Direct Impacts: The Hot Hot Heat

Plants aren’t all that different from people in many respects. When a person is stressed, their bodies have a harder time fighting off diseases, even if they’re taking medication. If a person goes fishing on a lake full of mosquitoes, they’re not going to have a good time. If a person doesn’t get a good night’s sleep, they don’t function well at their job the next day. Heat affects plants the same way. This summer I was called for a field visit with a successful watermelon grower whose crop was showing a marked decline just as harvest was beginning. When I arrived, I noted that, while the field had patches of melons with clear signs of powdery mildew, downy mildew, and gummy stem rot, the crop itself was solid. Subsequent lab tests confirmed this.

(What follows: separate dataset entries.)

theorem length_pulse {p : Params} (h : PulseWaits p) : (pulseEvents p).length = 5 := by
  rw [pulseEvents_eq h]
  rfl

/-- The RS write, a data write and its pulse for each value of the width, and the long wait where the predicate holds (R146). -/
theorem length_byte {p : Params} (h : PulseWaits p) (w8 rs : Bool) (b : Byte) :
    (byteEvents p w8 rs b).length =
      (if w8 then 7 else 13) + (if longWait p rs b then (issueMs p.tLongMs).length else 0) := by
  rw [byteEvents, List.length_append, apply_ite List.length]
  cases w8 <;> simp [length_pulse h]

theorem length_nibble {p : Params} (h : PulseWaits p) (rs : Bool) (n : Nibble) : (nibbleEvents p rs n).length = 7 := by
  simp [nibbleEvents, length_pulse h]

/-- With default timing INIT has as many events as R203 counts. -/
theorem length_initEvents_of_default {p : Params} (h : Params.hasDefaultTiming p) (w8 : Bool) :
    (initEvents p w8).length = if w8 then 68 else 111 := by
  obtain ⟨powerOn, wake1, wake2, wake3, setup, pulse, settle, long⟩ := h
  have pw : PulseWaits p := ⟨by omega, by omega, by omega⟩
  cases w8 <;>
    simp [initEvents, initPowerOnEvents, initWakeUpEvents, initWakeUpEvents.wakeUp, initDisplayEvents, length_byte pw,
      length_nibble pw, longWait_of_four_le, longWait_clear, issueUs, issueMs, powerOn, wake1, wake2, wake3, long]

/-- With default timing INIT takes as long as R203 says. -/
theorem minMicros_initEvents_of_default {p : Params} (h : Params.hasDefaultTiming p) (w8 : Bool) :
    minMicros (initEvents p w8) = if w8 then 24623 else 24952 := by
  obtain ⟨powerOn, wake1, wake2, wake3, setup, pulse, settle, long⟩ := h
  cases w8 <;>
    simp [initEvents, initPowerOnEvents, initWakeUpEvents, initWakeUpEvents.wakeUp, initDisplayEvents, minMicros_append,
      minMicros_byte, minMicros_nibble, longWait_of_four_le, longWait_clear, Event.micros, powerOn, wake1, wake2, wake3, setup,
      pulse, settle, long]

/-- Settles O36: `execInit_effect` gives the events, which are those of a listed program. -/
theorem initLatchedTransfers : Obligations.InitLatchedTransfers := by
  intro s rs en port w8 a
  obtain ⟨t, ht, effect⟩ := execInit_effect a
  have listed := listed_initRest s.params w8
  refine ⟨t, initEvents s.params w8, ht, effect.trace, ?_, ?_, fun h =>
    ⟨length_initEvents_of_default h w8, minMicros_initEvents_of_default h w8⟩⟩
  · rw [← initRest_events, latched, latchedFrom_listed listed, transfers_initRest]
  · rw [← initRest_events, pulseCount_listed listed, transfers_initRest]
    cases w8 <;> rfl

end Sys2Proof.Machine
end

section
/-!
PUTC, PRINT, SCRL and SCRR (R222 to R225).
-/

namespace Sys2Proof.Machine

/-- Settles O40: PUTC's program is the one data byte. -/
theorem putcSendsByte : Obligations.PutcSendsByte := fun _ =>
  ⟨emits_of_program (program := programPutc) (fun _ => rfl) (fun p _ => programPutc_transfers p _) fun _ _ _ => List.append_nil _,
    faultsUnlessReady_of (fun _ => rfl) fun _ => rfl⟩

/-- A text with no zero byte is sent whole (R223). -/
theorem textToSend_of_ne_zero {sent : List Byte} (h : ∀ b ∈ sent, b ≠ 0) : textToSend sent = sent :=
  List.takeWhile_eq_self_iff.mpr fun b hb => decide_eq_true (h b hb)

/-- The first zero byte ends the text (R223). -/
theorem textToSend_of_terminated {sent : List Byte} (h : ∀ b ∈ sent, b ≠ 0) (rest : List Byte) :
    textToSend (sent ++ 0x00#8 :: rest) = sent :=
  (List.takeWhile_append_of_pos fun b hb => decide_eq_true (h b hb)).trans (List.append_nil _)

/-- PRINT sends the bytes of `textToSend` as data bytes (R223). -/
theorem emits_print (text : List Byte) : Emits (.print text) fun p w8 => (textToSend text).flatMap (byteEvents p w8 true) :=
  emits_of_program (program := programPrint) (fun _ => rfl) (fun p _ => programPrint_transfers p _) fun p w8 _ =>
    programEvents_data p w8 _

/-- Settles O41: `emits_print` of a text with and without a zero byte. -/
theorem printSendsText : Obligations.PrintSendsText := by
  refine ⟨fun sent rest h => ⟨?_, ?_⟩, fun text => faultsUnlessReady_of (fun _ => rfl) fun _ => rfl⟩
  · simpa only [textToSend_of_terminated h] using emits_print (sent ++ 0x00#8 :: rest)
  · simpa only [textToSend_of_ne_zero h] using emits_print sent

/-- Settles O42: each program is one instruction byte. -/
theorem scrollSendsShift : Obligations.ScrollSendsShift := by
  refine ⟨⟨?_, faultsUnlessReady_of (fun _ => rfl) fun _ => rfl⟩, ?_, faultsUnlessReady_of (fun _ => rfl) fun _ => rfl⟩
  · exact emits_of_program (program := programScrl) (fun _ => rfl) (fun p _ => programScrl_transfers p _) fun p w8 _ =>
      programEvents_instr p w8 _
  · exact emits_of_program (program := programScrr) (fun _ => rfl) (fun p _ => programScrr_transfers p _) fun p w8 _ =>
      programEvents_instr p w8 _

end Sys2Proof.Machine
end

section
/-!
The events of a command depend on the parameters and the interface width alone (R220(d)).
-/

namespace Sys2Proof.Machine

/-- The events a command adds, in every state that accepts display commands, as one function of the parameters and the interface
width: those of its program, which is the same over any command port, and none where it raises a fault. -/
theorem exec_command_trace {i : Instr} (hi : isCommand i = true) :
    ∃ es : Params → Bool → List Event, ∀ s t : State, s.AcceptsDisplay → exec i s = .next t →
      t.trace = s.trace ++ es s.params s.cfgW8 := by
  have raised : ∀ (s : State) (r : FaultReason), (s.raise r).trace = s.trace ++ [] := fun s _ => (List.append_nil s.trace).symm
  rcases exec_shape i with ⟨rs, en, port, w8, rfl⟩ | ⟨program, hd⟩ | ⟨op, hx⟩ | ⟨op, -, hx⟩
  · refine ⟨fun _ _ => [], fun s t a he => ?_⟩
    obtain ⟨-, -, ⟨-, rfl⟩ | ⟨-, -, rfl⟩ | ⟨-, uninitialized, -⟩⟩ := execInit_cases he
    · exact raised s _
    · exact raised s _
    · rw [a.ready] at uninitialized; cases uninitialized
  · refine ⟨fun p w8 => programEvents p w8 (program p (i.onPort (.blank 0))), fun s t a he => ?_⟩
    obtain ⟨-, -, ⟨notReady, -⟩ | ⟨-, hrun⟩⟩ := displayCommand_cases ((hd.exec s).symm.trans he)
    · exact absurd a.ready notReady
    · have displayed := runAccepted_displayed (hd.transfers _ _) hrun
      rw [hd.named s.params s.commandPort (.blank 0)] at displayed
      exact displayed.drives.trace
  · refine ⟨fun _ _ => [], fun s t _ he => ?_⟩
    obtain ⟨-, -, rfl⟩ := reservedCommand_eq_next.mp ((hx s).symm.trans he)
    exact raised s _
  · exact absurd hx (exec_command_not_transfer hi op)

/-- Settles O47: `exec_command_trace` in both states. -/
theorem sameCommandSameEvents : Obligations.SameCommandSameEvents := by
  intro i s s' t t' hi a a' hp hw he he'
  obtain ⟨es, trace⟩ := exec_command_trace hi
  refine ⟨es s.params s.cfgW8, trace s t a he, ?_⟩
  rw [hp, hw]
  exact trace s' t' a' he'

end Sys2Proof.Machine
end

section
/-!
The delay timer's registers and constants (R281, R282), the cycle its count flag sets on (R286), and what a wait of several units
takes (R283 to R285, R287).
-/

namespace Sys2Proof.Machine

/-! ### The constants (R281) and the registers after TIMER_INIT (R282) -/

/-- Settles O32: each conjunct of `timerOk` says its part of R281. -/
theorem admissibleTimerConstants : Obligations.AdmissibleTimerConstants := by
  intro p
  simp only [timerOk, Bool.and_eq_true, decide_eq_true_eq, and_assoc]

theorem perform_timerInit (s : State) :
    perform .timerInit s = .next (s.setTimer ⟨true, 2 ^ s.params.timerWidth - 1, 0, false, true⟩) := rfl

/-- Settles O22: what TIMER_INIT writes depends on TIMER_WIDTH alone, so writing it again changes nothing. -/
theorem timerInitRegisters : Obligations.TimerInitRegisters := by
  refine ⟨perform_timerInit, fun s t h => ?_, fun p c => by rw [programInit_eq, List.head?_cons]⟩
  rw [perform_timerInit] at h
  cases h
  rw [perform_timerInit]
  rfl

/-! ### The cycle the count flag sets on (R286) -/

/-- A cycle sets the flag of a configured timer exactly where the counter goes from 1 to 0 (R286). -/
theorem Timer.cycle_countFlag (t : Timer) :
    t.cycle.countFlag = (t.countFlag || (t.configured && t.current == 1)) := by
  by_cases configured : t.configured = true
  · by_cases h0 : t.current = 0 <;> simp [Timer.cycle, configured, h0]
  · simp [Timer.cycle, configured]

I asked the grower if they had a fungicide rotation program in place, and they did. They were doing everything right and had successfully kept plant damage to a minimum. However, a few weeks before I arrived, disease symptoms and plant collapse began to rapidly affect the field. This shift occurred just as our June heat wave, with successive 97 degree days, was kicking in. Despite fungicide protection, once the plants became affected by strong heat stress, the infections were able to cause damage. Had the grower not already been ready to harvest, their marketable yield would have greatly suffered. Instead, identification of the diseases was necessary to determine just how much attention needed to be focused on cleanup to suppress disease outbreak the following year, a result of the second impact of heat: a lack of winter.

Warm winters may be a boon for the tourism industry, but they can cause long term problems in agriculture. Fungi like downy mildew can survive for a full year in crop residue if environmental conditions are favorable. While there are certainly diseases that take advantage of cool temperatures, cold winters help to suppress many pathogens along with insect populations that may injure plants themselves or vector diseases. Increased disease pressure threatens annuals and perennials alike, but perennials also suffer from a lack of a proper dormancy period. Tree crops need their rest, and if they don’t get it they are unable to wake up in the spring with enough vigor to produce a full crop. A tree crop that is not dormant is also at risk if a snap freeze does occur. Flowers or young fruit that form too early can be wiped out, as what happened with the 2018 Georgia peach crop. At the 2019 UF Stone Fruits Field Day, scientists spoke of the need to reclassify USDA hardiness zones northward as even peaches that require a very short dormancy had been failing to get it in south Florida for years. Some varieties were even being tested for evergreen production, though long-term data is unavailable. Florida will be hit hard by climate change, and we’re going to have to be extremely innovative and resourceful to adapt.